> **Your assignment**
The output is the lines below from the one with "address on. -/" through the one with "columns given. -/", both included, printed exactly and with no other line.

Stored data entries:
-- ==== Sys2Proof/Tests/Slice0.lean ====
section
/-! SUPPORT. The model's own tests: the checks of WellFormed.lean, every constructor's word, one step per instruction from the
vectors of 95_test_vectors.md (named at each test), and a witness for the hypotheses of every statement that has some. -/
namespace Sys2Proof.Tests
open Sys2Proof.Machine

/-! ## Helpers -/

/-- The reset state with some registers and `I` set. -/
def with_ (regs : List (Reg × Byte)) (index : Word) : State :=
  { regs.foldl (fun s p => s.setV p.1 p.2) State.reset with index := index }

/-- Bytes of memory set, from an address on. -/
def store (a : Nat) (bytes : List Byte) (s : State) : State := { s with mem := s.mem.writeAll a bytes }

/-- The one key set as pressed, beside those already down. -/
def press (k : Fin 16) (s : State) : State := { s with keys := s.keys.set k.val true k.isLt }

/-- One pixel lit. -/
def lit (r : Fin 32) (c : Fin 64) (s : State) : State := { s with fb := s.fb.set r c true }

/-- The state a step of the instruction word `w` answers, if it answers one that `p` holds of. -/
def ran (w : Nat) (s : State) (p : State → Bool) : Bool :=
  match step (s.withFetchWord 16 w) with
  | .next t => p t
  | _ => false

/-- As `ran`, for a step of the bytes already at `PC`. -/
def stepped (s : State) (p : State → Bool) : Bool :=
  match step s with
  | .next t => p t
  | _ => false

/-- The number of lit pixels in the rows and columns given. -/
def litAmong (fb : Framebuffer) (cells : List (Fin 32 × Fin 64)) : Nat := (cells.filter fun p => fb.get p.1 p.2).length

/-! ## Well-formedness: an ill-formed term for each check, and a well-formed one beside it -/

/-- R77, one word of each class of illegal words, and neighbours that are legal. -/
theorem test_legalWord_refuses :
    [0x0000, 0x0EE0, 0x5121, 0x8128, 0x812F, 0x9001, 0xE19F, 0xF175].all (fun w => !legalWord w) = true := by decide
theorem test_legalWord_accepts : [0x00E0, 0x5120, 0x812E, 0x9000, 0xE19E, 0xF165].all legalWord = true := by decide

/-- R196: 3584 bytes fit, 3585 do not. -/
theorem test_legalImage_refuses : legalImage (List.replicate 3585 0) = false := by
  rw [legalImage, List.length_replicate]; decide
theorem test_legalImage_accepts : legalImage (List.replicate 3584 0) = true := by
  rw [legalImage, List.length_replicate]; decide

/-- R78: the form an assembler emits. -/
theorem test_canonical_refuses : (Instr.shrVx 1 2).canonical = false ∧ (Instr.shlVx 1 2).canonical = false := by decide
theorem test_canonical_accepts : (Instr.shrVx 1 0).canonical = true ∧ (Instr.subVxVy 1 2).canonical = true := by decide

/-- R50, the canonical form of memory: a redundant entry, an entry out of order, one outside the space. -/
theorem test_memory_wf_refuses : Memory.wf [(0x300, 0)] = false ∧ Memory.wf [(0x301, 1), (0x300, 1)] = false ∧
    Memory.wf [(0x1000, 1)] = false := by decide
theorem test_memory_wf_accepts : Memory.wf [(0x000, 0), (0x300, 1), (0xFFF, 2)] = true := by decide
==
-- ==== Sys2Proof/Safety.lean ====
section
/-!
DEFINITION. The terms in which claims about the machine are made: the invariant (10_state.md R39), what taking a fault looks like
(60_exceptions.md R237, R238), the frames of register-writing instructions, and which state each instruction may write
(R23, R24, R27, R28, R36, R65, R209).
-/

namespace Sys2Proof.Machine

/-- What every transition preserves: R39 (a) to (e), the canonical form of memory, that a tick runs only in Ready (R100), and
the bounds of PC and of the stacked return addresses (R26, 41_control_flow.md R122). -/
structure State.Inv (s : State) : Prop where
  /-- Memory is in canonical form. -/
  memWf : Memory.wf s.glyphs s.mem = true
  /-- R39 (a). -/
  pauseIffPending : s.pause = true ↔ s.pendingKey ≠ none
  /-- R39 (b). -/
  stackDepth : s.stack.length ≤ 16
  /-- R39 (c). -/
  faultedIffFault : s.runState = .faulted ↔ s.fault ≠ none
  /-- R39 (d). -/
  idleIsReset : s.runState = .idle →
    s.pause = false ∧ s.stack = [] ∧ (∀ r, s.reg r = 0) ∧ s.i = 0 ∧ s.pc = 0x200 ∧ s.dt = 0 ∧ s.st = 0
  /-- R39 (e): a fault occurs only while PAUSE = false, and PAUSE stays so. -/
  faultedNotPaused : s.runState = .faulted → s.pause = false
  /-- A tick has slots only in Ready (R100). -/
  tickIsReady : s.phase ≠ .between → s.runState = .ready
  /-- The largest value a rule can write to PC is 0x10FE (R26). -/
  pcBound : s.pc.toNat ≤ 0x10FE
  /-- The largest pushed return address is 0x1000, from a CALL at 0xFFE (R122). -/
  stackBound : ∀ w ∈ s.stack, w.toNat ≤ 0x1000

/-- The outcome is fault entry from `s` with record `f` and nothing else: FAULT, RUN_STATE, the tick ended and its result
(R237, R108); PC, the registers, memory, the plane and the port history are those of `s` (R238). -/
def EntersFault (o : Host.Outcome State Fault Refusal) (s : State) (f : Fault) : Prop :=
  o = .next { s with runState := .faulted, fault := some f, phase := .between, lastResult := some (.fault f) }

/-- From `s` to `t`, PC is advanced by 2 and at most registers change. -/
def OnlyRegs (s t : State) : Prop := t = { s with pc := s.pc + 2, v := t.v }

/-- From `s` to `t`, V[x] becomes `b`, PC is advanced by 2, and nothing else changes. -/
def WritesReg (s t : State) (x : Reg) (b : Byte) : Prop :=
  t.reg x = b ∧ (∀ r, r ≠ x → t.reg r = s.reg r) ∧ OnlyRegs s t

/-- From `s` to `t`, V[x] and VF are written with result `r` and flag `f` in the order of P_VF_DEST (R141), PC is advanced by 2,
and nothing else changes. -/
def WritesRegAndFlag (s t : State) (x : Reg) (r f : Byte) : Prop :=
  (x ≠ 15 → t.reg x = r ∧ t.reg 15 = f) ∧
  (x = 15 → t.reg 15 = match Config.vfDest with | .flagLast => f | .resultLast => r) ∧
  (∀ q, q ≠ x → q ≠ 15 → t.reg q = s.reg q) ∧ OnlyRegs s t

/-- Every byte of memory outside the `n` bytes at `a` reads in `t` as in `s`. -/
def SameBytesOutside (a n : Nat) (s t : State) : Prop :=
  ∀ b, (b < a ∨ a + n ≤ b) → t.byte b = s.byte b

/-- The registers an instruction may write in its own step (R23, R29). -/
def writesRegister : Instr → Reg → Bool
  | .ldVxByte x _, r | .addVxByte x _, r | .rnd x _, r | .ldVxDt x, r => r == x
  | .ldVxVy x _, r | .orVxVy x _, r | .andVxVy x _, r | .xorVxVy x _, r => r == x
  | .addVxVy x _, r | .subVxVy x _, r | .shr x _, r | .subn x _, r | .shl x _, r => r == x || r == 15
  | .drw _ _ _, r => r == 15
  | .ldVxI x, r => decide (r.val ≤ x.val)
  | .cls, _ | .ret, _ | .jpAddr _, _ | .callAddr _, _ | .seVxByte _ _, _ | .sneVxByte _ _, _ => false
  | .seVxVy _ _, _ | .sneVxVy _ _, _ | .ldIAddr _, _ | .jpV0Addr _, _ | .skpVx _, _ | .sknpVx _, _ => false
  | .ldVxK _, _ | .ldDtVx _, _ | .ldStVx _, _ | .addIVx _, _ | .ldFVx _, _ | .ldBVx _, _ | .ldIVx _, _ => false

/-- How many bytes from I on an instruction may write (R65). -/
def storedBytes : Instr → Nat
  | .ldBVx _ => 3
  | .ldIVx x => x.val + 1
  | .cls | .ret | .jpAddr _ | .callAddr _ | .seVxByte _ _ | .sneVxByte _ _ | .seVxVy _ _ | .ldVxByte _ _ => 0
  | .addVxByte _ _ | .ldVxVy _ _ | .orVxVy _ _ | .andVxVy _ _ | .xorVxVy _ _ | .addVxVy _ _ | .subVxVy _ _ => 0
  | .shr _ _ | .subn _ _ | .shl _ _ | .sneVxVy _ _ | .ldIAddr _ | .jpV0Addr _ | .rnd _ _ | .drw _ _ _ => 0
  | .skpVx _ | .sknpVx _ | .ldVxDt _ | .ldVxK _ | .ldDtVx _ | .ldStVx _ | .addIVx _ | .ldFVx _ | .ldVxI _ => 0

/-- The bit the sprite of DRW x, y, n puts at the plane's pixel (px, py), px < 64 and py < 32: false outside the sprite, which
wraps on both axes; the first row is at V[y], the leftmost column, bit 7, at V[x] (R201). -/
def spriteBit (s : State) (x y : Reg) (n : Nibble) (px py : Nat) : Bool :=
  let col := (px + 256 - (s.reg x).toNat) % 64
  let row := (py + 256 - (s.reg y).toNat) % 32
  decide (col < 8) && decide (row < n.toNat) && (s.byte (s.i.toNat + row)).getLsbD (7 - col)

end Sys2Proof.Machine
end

> **Output of the exercise**
/-- Bytes of memory set, from an address on. -/
def store (a : Nat) (bytes : List Byte) (s : State) : State := { s with mem := s.mem.writeAll a bytes }

/-- The one key set as pressed, beside those already down. -/
def press (k : Fin 16) (s : State) : State := { s with keys := s.keys.set k.val true k.isLt }

/-- One pixel lit. -/
def lit (r : Fin 32) (c : Fin 64) (s : State) : State := { s with fb := s.fb.set r c true }

/-- The state a step of the instruction word `w` answers, if it answers one that `p` holds of. -/
def ran (w : Nat) (s : State) (p : State → Bool) : Bool :=
  match step (s.withFetchWord 16 w) with
  | .next t => p t
  | _ => false

/-- As `ran`, for a step of the bytes already at `PC`. -/
def stepped (s : State) (p : State → Bool) : Bool :=
  match step s with
  | .next t => p t
  | _ => false

/-- The number of lit pixels in the rows and columns given. -/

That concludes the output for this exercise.